# Laptop erkennt RAM nicht!



## JayanWarden (2. Oktober 2014)

Hallo Community,

Ich entschuldige mich im voraus, wenn dieser Thread im falschen Unterforum gelandet ist...

Ich habe mir heute ein ASUS F550ln-XX123D zugelegt. Der Laptop besitzt bereits 4 GB RAM onboard, d.h. gelötet auf der Hauptplatine, und einen leeren SODIMM-Slot. Ich habe mir mit dem Laptop weitere 4 GB Kingston RAM bestellt (Modellnummer KVR16S11S8/4 ) bestellt. Der RAM läuft auf 1600Mhz, die auf der Platine verlöteten RAM-Bausteine auch. Allerdings, wenn ich den RAM-Riegel einsetze, wird dieser anscheinend nicht erkannt. Das Betriebssystem sagt weiterhin , dass nur 4 GB verfügbar sind, der BIOS des Laptops sagt auch nur,dass 4 GB eingebaut sind.

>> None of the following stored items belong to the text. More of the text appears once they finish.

-- ==== Sys2Proof/Proofs/Invariant.lean ====
section
/-! The invariant of the block is kept: one lemma per operation on the state, then per command, then per step; and
R23's invariants, which need the page attributes alone. -/

namespace Sys2Proof.Machine

/-! ## Page attributes (R22, R23) -/

theorem valid_plain (ro : Bool) : Pma.plain.valid ro := by
  simp [Pma.valid, Pma.plain]

theorem valid_areaPage (k : AreaKind) (ro : Bool) : k.page.valid ro := by
  cases k <;> simp [AreaKind.page, Pma.valid, Pma.iccmPage, Pma.dccmPage, Pma.mmrPage]

theorem reachable_areaPage (k : AreaKind) : k.page.reachable := by
  cases k <;> simp [AreaKind.page, Pma.reachable, Pma.bits, Pma.iccmPage, Pma.dccmPage, Pma.mmrPage]

@[simp] theorem sealPage_plain (iccmRw dccmRo : Bool) : sealPage iccmRw dccmRo Pma.plain = Pma.plain := by
  simp [sealPage, Pma.plain]

@[simp] theorem sealPage_mmr (iccmRw dccmRo : Bool) (q : Pma) : (sealPage iccmRw dccmRo q).mmr = q.mmr := by
  dsimp only [sealPage]
  split <;> split <;> rfl

/-- Sealing a page keeps R23, the DCCM policy being in force from then on (R127). -/
theorem valid_sealPage {q : Pma} (hq : q.valid false) (iccmRw dccmRo : Bool) :
    (sealPage iccmRw dccmRo q).valid dccmRo := by
  obtain ⟨r, w, e, m, i, d⟩ := q
  revert r w e m i d iccmRw dccmRo
  unfold Pma.valid
  decide

/-- Sealing a page keeps its value among those of U20. -/
theorem reachable_sealPage {q : Pma} (hq : q.reachable) (iccmRw dccmRo : Bool) :
    (sealPage iccmRw dccmRo q).reachable := by
  obtain ⟨r, w, e, m, i, d⟩ := q
  revert r w e m i d iccmRw dccmRo
  unfold Pma.reachable
  decide

@[simp] theorem sealEffect_cfg (iccmRw : Bool) (s : State) : (sealEffect iccmRw s).cfg = s.cfg := rfl

theorem pmaPage_sealEffect {s : State} (hp : TableRising s.pma) (iccmRw : Bool) (p : Nat) :
    pmaPage (sealEffect iccmRw s) p = sealPage iccmRw s.cfg.dccmRo (pmaPage s p) :=
  tableGet_map hp (fun _ => sealPage_plain iccmRw s.cfg.dccmRo) p

theorem mmr_pmaOf_sealEffect {s : State} (hp : TableRising s.pma) (iccmRw : Bool) (a : Nat) :
    (pmaOf (sealEffect iccmRw s) a).mmr = (pmaOf s a).mmr := by
  unfold pmaOf
  simp only [sealEffect_cfg, pmaPage_sealEffect hp]
  split
  · exact sealPage_mmr _ _ _
  · rfl

theorem validConfig_sealEffect {s : State} (hp : TableRising s.pma) (hs : s.isSealed = false) (hv : ValidConfig s)
    (iccmRw : Bool) : ValidConfig (sealEffect iccmRw s) := by
  intro p
  rw [pmaPage_sealEffect hp]
  have hpage := hv p
  rw [hs, Bool.false_and] at hpage
  exact valid_sealPage hpage iccmRw s.cfg.dccmRo

theorem validConfig_claimPages {s : State} (hp : TableWf Pma.plain s.pma) (hv : ValidConfig s) (a size : Nat)
    (k : AreaKind) : ValidConfig (claimPages s a size k.page) := by
  intro p
  rw [pmaPage_claimPages hp]
  split
  · exact valid_areaPage k _
  · exact hv p

theorem validConfig_construct (c : Config) (image : Memory) : ValidConfig (State.construct c image) :=
  fun _ => valid_plain _

theorem validConfig_effect {i : Instr} {s : State} (hp : TableWf Pma.plain s.pma) (hv : ValidConfig s)
    (he : firstError s i = none) : ValidConfig (effect s i) := by
  cases i using Instr.familyCases with
  | readOnly i hi => rwa [effect_of_readOnly hi]
  | write n h a d => rw [effect_writeOf]; exact hv
  | poke n a d => rw [effect_pokeOf]; exact hv
  | makeLr n h a => rw [effect_makeLrOf]; exact hv
  | invalidateOther n h a => rw [effect_invalidateOtherHartLrOf]; exact hv
  | invalidateLrs n a => rw [effect_invalidateLrsOf]; exact hv
  | defineArea k a d =>
    rw [effect_defineAreaOf]
    exact validConfig_claimPages hp hv a d.toNat k
  | finishConfig d => exact validConfig_sealEffect hp.1 (unsealed_of_configures rfl he) hv (d.getLsbD 0)
  | invalidateLr | lockAcq | lockRel | clearLastWrite | setHartCount | defineMmrMask => exact hv

/-- Settles O13: area pages are valid whatever the policy, and only FINISH_CONFIG, once, brings it into force. -/
theorem commandsKeepValidConfig : Obligations.CommandsKeepValidConfig := by
  refine ⟨validConfig_construct, fun i s t hp hv h => ?_⟩
  obtain ⟨k, -, rfl⟩ | ⟨he, rfl⟩ := exec_cases h
  · exact hv
  · exact validConfig_effect hp hv he

/-! ## What the area test says of the pages and of the masked words (R122) -/

/-- The pages of an area that passes its tests exist. -/
theorem lt_pageCount_of_mem_area {s : State} {a z p : Nat} (he : areaError s a z = none) (hlo : areaFirst s a ≤ p)
    (hhi : p < areaFirst s a + areaPages s a z) : p < pageCount s.cfg := by
  obtain ⟨-, ha, hz, -, hbound, -⟩ := areaError_none he
  have hpage : pageIndex s.cfg (p * pageSize s.cfg) = p := by
    rw [pageIndex_eq]
    exact Nat.mul_div_cancel p (Nat.two_pow_pos _)
  have hmem : a ≤ p * pageSize s.cfg ∧ p * pageSize s.cfg < a + z :=
    (page_mem_area ha hz).mp (by rw [hpage]; exact ⟨hlo, hhi⟩)
  have hlt := pageIndex_lt (show p * pageSize s.cfg < spaceSize s.cfg by omega)
  rwa [hpage] at hlt

theorem lt_spaceSize_of_mmr {s : State} {b : Nat} (hb : (pmaOf s b).mmr = true) : b < spaceSize s.cfg := by
  by_contra hout
  rw [pmaOf, if_neg hout] at hb
  exact absurd hb (by decide)

/-- An area that passes its tests holds no MMR page, so the attributes at an address of one stay. -/
theorem pmaOf_claimPages_of_mmr {s : State} (hp : TableWf Pma.plain s.pma) {a z b : Nat} (he : areaError s a z = none)
    (hb : (pmaOf s b).mmr = true) (q : Pma) : pmaOf (claimPages s a z q) b = pmaOf s b := by
  obtain ⟨-, -, -, -, -, hfree⟩ := areaError_none he
  have hlt := lt_spaceSize_of_mmr hb
  have hpage : pmaOf s b = pmaPage s (pageIndex s.cfg b) := if_pos hlt
  rw [hpage] at hb ⊢
  rw [pmaOf, claimPages_cfg, if_pos hlt, pmaPage_claimPages hp, if_neg]
  rintro ⟨hlo, hhi⟩
  have hclaimed := hfree _ hlo hhi
  simp [Pma.claimed, hb] at hclaimed

/-! ## The operations on the state keep the invariant -/

theorem inv_resp {s : State} (hs : Inv s) (r : Option Response) : Inv { s with resp := r } := { hs with }

theorem inv_port {s : State} (hs : Inv s) (p : List Request) : Inv { s with port := p } := { hs with }

theorem inv_storeBytes {s : State} (hs : Inv s) {n : Width} {a : Nat} (hbound : a + n.bytes ≤ spaceSize s.cfg)
    (v : DataWord) : Inv (storeBytes s n a v) :=
  { hs with
    memWf := wf_memWrite hs.memWf a n v
    memIn := fun kv hkv => by
      obtain h | h := mem_memWrite hkv
      · exact Nat.lt_of_lt_of_le h.2 hbound
      · exact hs.memIn kv h }

theorem inv_setLastWrite {s : State} (hs : Inv s) {h : Nat} {x : LastWrite}
    (hx : x ≠ LastWrite.empty → h < s.hartCount ∧ x.Sound s.cfg) : Inv (setLastWrite s h x) :=
  { hs with
    lwWf := wf_put hs.lwWf h x
    lwIn := fun kv hkv => by
      obtain ⟨rfl, hne⟩ | hold := mem_put hkv
      · exact hx hne
      · exact hs.lwIn kv hold }

theorem inv_setReservation {s : State} (hs : Inv s) {h : Nat} {r : Reservation} (hh : h < s.hartCount)
    (hr : r.address < 2 ^ s.cfg.addrW) : Inv (setReservation s h r) :=
  { hs with
    resWf := wf_put hs.resWf h r
    resIn := fun kv hkv => by
      obtain rfl | hold := mem_setReservation hkv
      · exact ⟨hh, hr⟩
      · exact hs.resIn kv hold }

theorem inv_sweep {s : State} (hs : Inv s) (doomed : Nat → Reservation → Bool) : Inv (sweep s doomed) :=
  { hs with
    resWf := wf_map hs.resWf
    resIn := fun kv hkv => by
      obtain ⟨v, hv, haddr⟩ := mem_sweep hkv
      rw [haddr]
      exact hs.resIn (kv.1, v) hv }

theorem inv_lock {s : State} (hs : Inv s) {l : Lock} (howner : l.owner < s.hartCount)
    (hfree : l.held = false → l.owner = 0) : Inv { s with lock := l } :=
  { hs with lockOk := ⟨howner, hfree⟩ }

/-- SET_HART_COUNT re-creates the per-hart tables empty, so only the new count is to be checked (R121). -/
theorem inv_recreateHarts {s : State} (hs : Inv s) {n : Nat} (hpos : 1 ≤ n) (hmax : n ≤ maxHarts) :
    Inv { s with hartCount := n, lw := [], res := [], lock := Lock.free } :=
  { hs with
    lwWf := wf_nil _
    lwIn := fun _ hkv => by cases hkv
    resWf := wf_nil _
    resIn := fun _ hkv => by cases hkv
    harts := ⟨hpos, hmax⟩
    lockOk := ⟨hpos, fun _ => rfl⟩ }

theorem inv_insertMask {s : State} (hs : Inv s) {a : Nat} (hal : a % 4 = 0) (hmmr : (pmaOf s a).mmr = true)
    (x : Word32) : Inv { s with mask := tableInsert s.mask a x } :=
  { hs with
    maskWf := rising_insert hs.maskWf a x
    maskIn := fun kv hkv => by
      obtain rfl | hold := keys_insert hkv
      · exact ⟨hal, hmmr⟩
      · exact hs.maskIn kv hold }

theorem inv_claimPages {s : State} (hs : Inv s) {a size : Nat} (he : areaError s a size = none) (k : AreaKind) :
    Inv (claimPages s a size k.page) :=
  { hs with
    pmaWf := wf_fill hs.pmaWf _ _ _
    pmaIn := fun kv hkv => by
      obtain ⟨hlo, hhi, hval⟩ | hold := mem_fill hkv
      · rw [hval]
        exact ⟨lt_pageCount_of_mem_area (s := s) he hlo hhi, reachable_areaPage k⟩
      · exact hs.pmaIn kv hold
    pmaValid := validConfig_claimPages hs.pmaWf hs.pmaValid a size k
    maskIn := fun kv hkv => by
      obtain ⟨hal, hmmr⟩ := hs.maskIn kv hkv
      rw [pmaOf_claimPages_of_mmr hs.pmaWf he hmmr]
      exact ⟨hal, hmmr⟩ }

theorem inv_sealEffect {s : State} (hs : Inv s) (hopen : s.isSealed = false) (iccmRw : Bool) :
    Inv (sealEffect iccmRw s) :=
  { hs with
    pmaWf := wf_map hs.pmaWf
    pmaIn := fun kv hkv => by
      obtain ⟨-, q, hq, hval⟩ := mem_tableMap hkv
      obtain ⟨hpage, hreach⟩ := hs.pmaIn _ hq
      exact ⟨hpage, hval ▸ reachable_sealPage hreach iccmRw s.cfg.dccmRo⟩
    pmaValid := validConfig_sealEffect hs.pmaWf.1 hopen hs.pmaValid iccmRw
    maskIn := fun kv hkv => by
      rw [mmr_pmaOf_sealEffect hs.pmaWf.1]
      exact hs.maskIn kv hkv }

/-! ## The commands keep the invariant -/

/-- The record of a write that passes its tests: in bounds, and both values fit the width (R26). -/
theorem sound_writeRecord {s : State} {n : Width} {a : Nat} (hbound : a + n.bytes ≤ spaceSize s.cfg)
    (haddr : a < 2 ^ s.cfg.addrW) (d : DataWord) : (writeRecord s n a d).Sound s.cfg where
  sized := ⟨n, rfl, hbound, storedValue_lt s n a d, memRead_lt s.mem a n⟩
  addr := haddr

theorem inv_writeEffect {s : State} (hs : Inv s) {n : Width} {h a : Nat} (hh : h < s.hartCount)
    (hbound : a + n.bytes ≤ spaceSize s.cfg) (haddr : a < 2 ^ s.cfg.addrW) (d : DataWord) :
    Inv (writeEffect n h a d s) := by
  have hstore : Inv (storeBytes s n a (storedValue s n a d)) := inv_storeBytes hs hbound _
  exact inv_sweep (inv_setLastWrite hstore fun _ => ⟨hh, sound_writeRecord hbound haddr d⟩) _

theorem inv_pokeEffect {s : State} (hs : Inv s) {n : Width} {a : Nat} (hbound : a + n.bytes ≤ spaceSize s.cfg)
    (d : DataWord) : Inv (pokeEffect n a d s) :=
  inv_sweep (inv_storeBytes hs hbound _) _

theorem address_reservation_lt {s : State} (hs : Inv s) (h : Nat) :
    (reservation s h).address < 2 ^ s.cfg.addrW := by
  obtain hempty | hmem := tableGet_mem_or Reservation.empty s.res h
  · rw [reservation, hempty]
    exact Nat.two_pow_pos _
  · exact (hs.resIn _ hmem).2

theorem bound_of_accessError {s : State} {need : Need} {n : Width} {a : Nat} (he : accessError s need n a = none) :
    a + n.bytes ≤ spaceSize s.cfg :=
  (gated_of_accessError he).1.inBounds

theorem hartCountError_none {s : State} {n : Nat} (he : hartCountError s n = none) : 1 ≤ n ∧ n ≤ maxHarts := by
  simp only [hartCountError] at he
  split_ifs at he with hsealed hrange
  have hboth : n ≠ 0 ∧ n ≤ maxHarts := by simpa using hrange
  omega

theorem maskError_none {s : State} {a : Nat} (he : maskError s a = none) : a % 4 = 0 ∧ (pmaOf s a).mmr = true := by
  simp only [maskError] at he
  split_ifs at he with hsealed hal hmmr
  simpa using And.intro hal hmmr

theorem inv_effect {i : Instr} {s : State} (hs : Inv s) (hwf : i.wf s.cfg = true) (he : firstError s i = none) :
    Inv (effect s i) := by
  obtain ⟨-, haddr⟩ := wf_iff.mp hwf
  cases i using Instr.familyCases with
  | readOnly i hi => rwa [effect_of_readOnly hi]
  | write n h a d =>
    rw [firstError_writeOf, or_none, hartError_none] at he
    rw [effect_writeOf]
    exact inv_writeEffect hs he.1 (bound_of_accessError he.2) (haddr a (addr?_writeOf n h a d)) d
  | poke n a d =>
    rw [firstError_pokeOf] at he
    rw [effect_pokeOf]
    exact inv_pokeEffect hs (bound_of_accessError he) d
  | makeLr n h a =>
    rw [firstError_makeLrOf, hartError_none] at he
    rw [effect_makeLrOf]
    exact inv_setReservation hs he (haddr a (addr?_makeLrOf n h a))
  | invalidateLr h => exact inv_setReservation hs (hartError_none.mp he) (address_reservation_lt hs h)
  | invalidateOther n h a => rw [effect_invalidateOtherHartLrOf]; exact inv_sweep hs _
  | invalidateLrs n a => rw [effect_invalidateLrsOf]; exact inv_sweep hs _
  | lockAcq h => exact inv_lock hs (hartError_none.mp (or_none.mp he).1) (fun hheld => by cases hheld)
  | lockRel h => exact inv_lock hs hs.harts.1 (fun _ => rfl)
  | clearLastWrite h => exact inv_setLastWrite hs (fun hne => absurd rfl hne)
  | setHartCount d =>
    obtain ⟨hpos, hmax⟩ := hartCountError_none he
    exact inv_recreateHarts hs hpos hmax
  | defineArea k a d =>
    rw [firstError_defineAreaOf] at he
    rw [effect_defineAreaOf]
    exact inv_claimPages hs he k
  | defineMmrMask a d =>
    obtain ⟨hal, hmmr⟩ := maskError_none he
    exact inv_insertMask hs hal hmmr _
  | finishConfig d => exact inv_sealEffect hs (unsealed_of_configures rfl he) (d.getLsbD 0)

theorem inv_exec {i : Instr} {s t : State} (hs : Inv s) (hwf : i.wf s.cfg = true) (h : exec i s = .next t) : Inv t := by
  obtain ⟨k, -, rfl⟩ | ⟨he, rfl⟩ := exec_cases h
  · exact inv_resp hs _
  · exact inv_resp (inv_effect hs hwf he) _

/-- Settles O12: what the decoder answers is within the port's ranges, and such a command keeps the invariant. -/
theorem stepKeepsTheInvariant : Obligations.StepKeepsTheInvariant := by
  intro s t hs h
  obtain ⟨-, ⟨-, rfl⟩ | ⟨r, rest, why, -, -, rfl⟩ | ⟨r, rest, i, -, hdecode, hexec⟩⟩ := step_cases h
  · exact hs
  · exact inv_resp (inv_port hs rest) _
  · exact inv_exec (inv_port hs rest) (decode_wf hdecode) hexec

end Sys2Proof.Machine
end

Mache ich irgendwas falsch?

MfG


----------



## Dragon AMD (2. Oktober 2014)

Beidrs ddr3 ram?

Mfg


----------



## JayanWarden (2. Oktober 2014)

Dragon AMD schrieb:


> Beidrs ddr3 ram?
> 
> Mfg


 
Die Onboardmodule sind ddr3 Module, sogar vom selben Hersteller, Kingston!
Das sagtmir jedenfalls CPU-Z


----------



## Dragon AMD (2. Oktober 2014)

JayanWarden schrieb:


> Die Onboardmodule sind ddr3 Module, sogar vom selben Hersteller, Kingston!
> Das sagtmir jedenfalls CPU-Z



Versuch mal ein bios update vom mainboard vielleicht löst es das problem.

Mfg


----------



## JayanWarden (2. Oktober 2014)

Dragon AMD schrieb:


> Versuch mal ein bios update vom mainboard vielleicht löst es das problem.
> 
> Mfg


 
Habe das Mainboard-Update (Ich hoffe Du meinst BIOS  ) durchgeführt, und nein, immernoch nur 4GB


----------



## Dragon AMD (2. Oktober 2014)

JayanWarden schrieb:


> Habe das Mainboard-Update (Ich hoffe Du meinst BIOS  ) durchgeführt, und nein, immernoch nur 4GB



Dann könnte es sein das für vollbestückung mehr spannung gebraucht wird.

Weiß nun aber nicht ob du das ändern kannst im bios.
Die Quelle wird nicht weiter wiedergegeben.